In the field of 3D object detection for autonomous driving, LiDAR-Camera (LC) fusion is the top-performing sensor configuration. Still, LiDAR is relatively high cost, which hinders adoption of this technology for consumer automobiles. Alternatively, camera and radar are commonly deployed on vehicles already on the road today, but performance of Camera-Radar (CR) fusion falls behind LC fusion. In this work, we propose Camera-Radar Knowledge Distillation (CRKD) to bridge the performance gap between LC and CR detectors with a novel cross-modality KD framework. We use the Bird's-Eye-View (BEV) representation as the shared feature space to enable effective knowledge distillation. To accommodate the unique cross-modality KD path, we propose four distillation losses to help the student learn crucial features from the teacher model. We present extensive evaluations on the nuScenes dataset to demonstrate the effectiveness of the proposed CRKD framework. The project page for CRKD is https://song-jingyu.github.io/CRKD.
Paper Structure (34 sections, 9 equations, 5 figures, 14 tables)
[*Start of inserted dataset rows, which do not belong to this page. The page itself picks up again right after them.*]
def dent : DirEnt := ⟨0, 0, 7, 0, 0, 5, 2, 0⟩
/-- A move of tensor 7's tile 0 from frame 8 of pool `op` to frame 9 of pool `np`, for command 4. -/
def move1 (op np restarts : Nat) : Move := ⟨0, 0, 7, 0, 0, 8, op, 9, np, 0, restarts, some 4⟩
/-- That move, with `n` publications at point 1 to its old frame, and a TTE in flight. -/
def inMove (kind : CmdKind) (m : Move) (hit : Bool) (tier : Nat) : State :=
  let s := stashing kind (8 + tier * 2 ^ 29 + 2 ^ 31 + 2 ^ 36) 2 4 1 [dent] { stashCom with phase := 2, g0 := if kind = .stash then 7 else 5 }
  { s with moves := [m], npub := if hit then 1 else 0, pubs := if hit then [⟨8 * 512, 0⟩] else [] }
/-- What the copy of its move comes to. -/
def copied (s : State) (m : Move) (p : Copied → State → Bool) : Bool :=
  okWith (tdesc 0 0 7 s) fun r s1 => match r with
    | .ok d => okWith (endCopy m d s1) p
    | _ => false

theorem test_witness_stash_moves :
    (let s := inMove .stash (move1 0 6 0) false 0;
      comIs s (fun k => okWith (stashState k s) fun r s1 => r.isSome && (s1.moves.find? fun m => m.cmd == some 4) == some (move1 0 6 0)) &&
      copied s (move1 0 6 0) fun r _ => match r with | .whole t => t.frame == 8 && t.state == 1 | _ => false) &&
    copied (inMove .stash (move1 0 6 0) true 0) (move1 0 6 0) (fun r u => r == .again && u.moves.map (·.restarts) == [1]) &&
    copied (inMove .stash (move1 0 6 3) true 0) (move1 0 6 3) (fun r u => r == .gone && u.moves == [] && (u.die 0).oldFrames == []) &&
    copied { inMove .stash (move1 0 6 0) false 0 with moves := [] } { move1 0 6 0 with old := 7 } (fun r _ => r == .gone) = true := by decide +kernel

theorem swapFrame_ok (m : Move) (d : TDesc) (t : Tte) (tier st : Nat) (h : (paOk t.addr && paOk (t.addr + 8 - 1)) = true) (s : State) :
    ∃ u, swapFrame m d t tier st s = .ok () u := by
  have ⟨v, hv⟩ := moveTte_ok t m.new tier st h (s.copyFrame (m.old * 4096) (m.new * 4096) d.tileBytes)
  simp [swapFrame, bind, EStateM.bind, modify, modifyGet, MonadStateOf.modifyGet, EStateM.modifyGet, hv]

/-- A spilled tile comes back to a frame of the HB tier: the move begins, and its copy ends (R248). -/
theorem test_witness_fetch :
    (let s := stashing .stfetch (8 + 2 ^ 29 + 2 ^ 32 + 2 ^ 36) 2 4 1 [dent] { stashCom with g0 := 5 };
      tdOf s (fun d s1 => okWith (fetchTile 4 0 0 7 d 0 s1) fun r u => r == .goesOn && u.moves.length == 1) &&
      comIs s (fun k => okWith (fetchEntries 4 0 (s.entries 0 2 5) k.prog 0 s) fun r _ => r == (0, 0, .goesOn))) &&
    (let s := stashing .stfetch (8 + 2 ^ 29 + 2 ^ 32 + 2 ^ 36) 2 4 0 [dent] { stashCom with g0 := 5 };
      tdOf s (fun d s1 => okWith (fetchTile 4 0 0 7 d 0 s1) fun r _ => r == .noFrame) &&
      runs (.engineCommandCompletion 4) s fun t => t.cmds.map (·.phase) == [1]) &&
    runs (.engineCommandCompletion 4) (stashing .stfetch (8 + 2 ^ 36) 2 4 1 [dent] { stashCom with g0 := 5 }) (fun t => t.cmds == []) &&
    copied (inMove .stfetch (move1 6 0 0) false 1) (move1 6 0 0) (fun r _ => match r with
      | .whole t => paOk t.addr && paOk (t.addr + 8 - 1)
      | _ => false) = true := by decide +kernel

/-- A compressed and a spilled tile, dropped (R248). -/
theorem test_witness_drop :
    runs (.engineCommandCompletion 4) (stashing .stdrop (8 + 2 ^ 29 + 2 ^ 32 + 2 ^ 36) 2 4 1 [dent] { stashCom with g0 := 5 })
      (fun t => t.cmds == [] && (t.die 0).dir == [] && fieldOf (t.rd 0x5000 8) 29 4 == 15 && ((t.die 0).pool 6).count == 2) &&
    runs (.engineCommandCompletion 4) { stashing .stdrop (8 + 2 * 2 ^ 29 + 2 ^ 36) 2 4 1 [dent] { stashCom with g0 := 5 } with
        dies := [(0, { dir := [dent], sdbase := 0x6000, sdcap := 4, cabase := 0x8000, arena := [⟨0, 1, [], false⟩],
                       stages := [(2, { slot2 2 0 [] with desc := [] })] })] }
      (fun t => t.cmds == [] && (t.die 0).arena == []) = true := by decide +kernel

/-- What ACT, FB and a tile's state make of a tile. -/
theorem test_witness_stash_tiles :
    (let s (tte n : Nat) := stashing .stash tte (2 + 4 * 3) 4 n [dent] { stashCom with phase := 1 };
      let tile (u : State) (p : StashRes → Bool) : Bool := tdOf u fun d s1 => okWith (stashTile { stashCom with phase := 1 } d 0 (2 + 4 * 3) 0 s1) fun r _ => p r;
      tile (s (8 + 2 ^ 36) 1) (· == .moves false) && tile (s (8 + 2 ^ 36) 0) (· == .handled 0) && tile (s (8 + 2 ^ 35 + 2 ^ 36) 1) (· == .handled 0) &&
      tile { s (8 + 2 ^ 36) 1 with poison := [(0xA00, true)] } (· == .fails 9) &&
      tile (s (2 ^ 27 + 2 ^ 36) 1) (· == .fails 4)) = true := by decide +kernel

theorem test_witness_arena : firstFit 8 2 0 [⟨1, 2, [], false⟩, ⟨5, 1, [], false⟩] = some 3 ∧ firstFit 8 3 0 [⟨1, 2, [], false⟩, ⟨5, 1, [], false⟩] = none := by
  decide

/-- A COLL of command 4, its record at VA 0x8000_0000_0000_3000 and physical address 0x3000. -/
def coll (k : Cmd) (ws : List (Nat × Nat)) (more : State → State) : State :=
  more (words { st .C (on .C []) with
    cmds := [k], tlb := [page (agentWalker 0 0) 0x8000000000003000 0x3000] } ([(8, 0x200000)] ++ ws))
def collCom : Cmd := com .coll [0x3000, 0x80000000] 0
/-- The record's words: mode, group of 2, this peer 0, identifier 3; SRC, DST and peers in the same page; TLEN 16; one level. -/
def recW (mode tlen bound pb : Nat) : List Nat :=
  [mode + 3 * 2 ^ 16 + 2 * 2 ^ 32, 0x8000000000003100, 0x8000000000003200, 0x8000000000003300, 0x8000000000003400, 0x8000000000003500,
   tlen + 2 ^ 32, 2 * 2 ^ 32, 0, 0, 0, 0, 0, 0, 0, 0, bound + pb * 2 ^ 48, 0, 0, 0, 0, 0, 0, 0]
def recM (ws : List Nat) : List (Nat × Nat) := ws.zipIdx.map fun p => (0x3000 + 8 * p.2, p.1)
def collIs (s : State) (p : List Nat → Bool) : Bool :=
  match s.cmd 4 with
  | none => false
  | some k => okWith (walkRead k k.va0 192 s) fun r _ => match r with
    | .ok l => !anyPoison l && p ((List.range 24).map fun j => rbytesNat ((l.drop (8 * j)).take 8))
    | .error _ => false
/-- The record's words are `ws`, and `.bad` says `e` of them. -/
def recBad (ws : List Nat) (e : Option Nat) : Bool :=
  collIs (coll collCom (recM ws) id) fun l => l == ws && ({ words := l } : Walk).bad == e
This paper contains 34 sections, 9 equations, 5 figures, 14 tables.

Figures (5)

  • Figure 1: We propose CRKD to conduct a novel cross-modality knowledge distillation path from a LiDAR-camera teacher to a camera-radar student. We present a radar chart to illustrate the complementary nature of these sensing configurations and the improvement that CRKD can enable.
  • Figure 2: An overview of the proposed cross-modality (LC-to-CR) distillation framework CRKD. We narrow down the modality gap by unifying both the teacher and the student into the BEV space with similar 3D object detector structure. We refine the model design to enable adaptive fusion and design four novel distillation losses for effective cross-modality KD. During inference, only CR input is needed.
  • Figure 3: Qualitative results on nuScenes. We show zoomed-in views in panel b and c for the highlighted regions in panel a, with the border dash as the correspondence. We show the ground truth annotation in red, teacher prediction in green, student prediction in yellow, CRKD prediction in blue, and radar points in magenta. In (1a) to (1c), we show an example frame where CRKD has more accurate predictions and fewer false predictions than the student model. In (2a) to (2c) we show another example frame where CRKD even outperforms the LC teacher by detecting a missed car and rejecting several false predictions. Best viewed on screen and in color.
  • Figure 4: Visualization of the ungated and gated camera feature maps in the teacher detector. The scene geometry can be more easily interpreted from the gated feature map, as it has encoded information from the LiDAR point cloud. Best viewed in color.
  • Figure 5: More Qualitative results on nuScenes. We show zoomed-in views in panel b and c for the highlighted regions in panel a, with the border dash as the correspondence. The highlighted regions are enclosed with border dash in ellipse. We show the ground truth annotation in red, teacher prediction in green, student prediction in yellow, CRKD prediction in blue, and radar points in magenta. In (1a) to (1c), we show an example frame where CRKD can capture the object missed by the student with the guidance of the teacher. In (2a) to (2c) we show an example frame where CRKD can reject false predictions by the student model. In (3a) to (3b) and (4a) to (4b), we show two examples where CRKD rejects false predictions by the teacher model and generates more accurate predictions. In (5a) to (5c), we show an example where CRKD outperforms both the teacher and student models by capturing missed objects and generating less false predictions. Best viewed on screen and in color.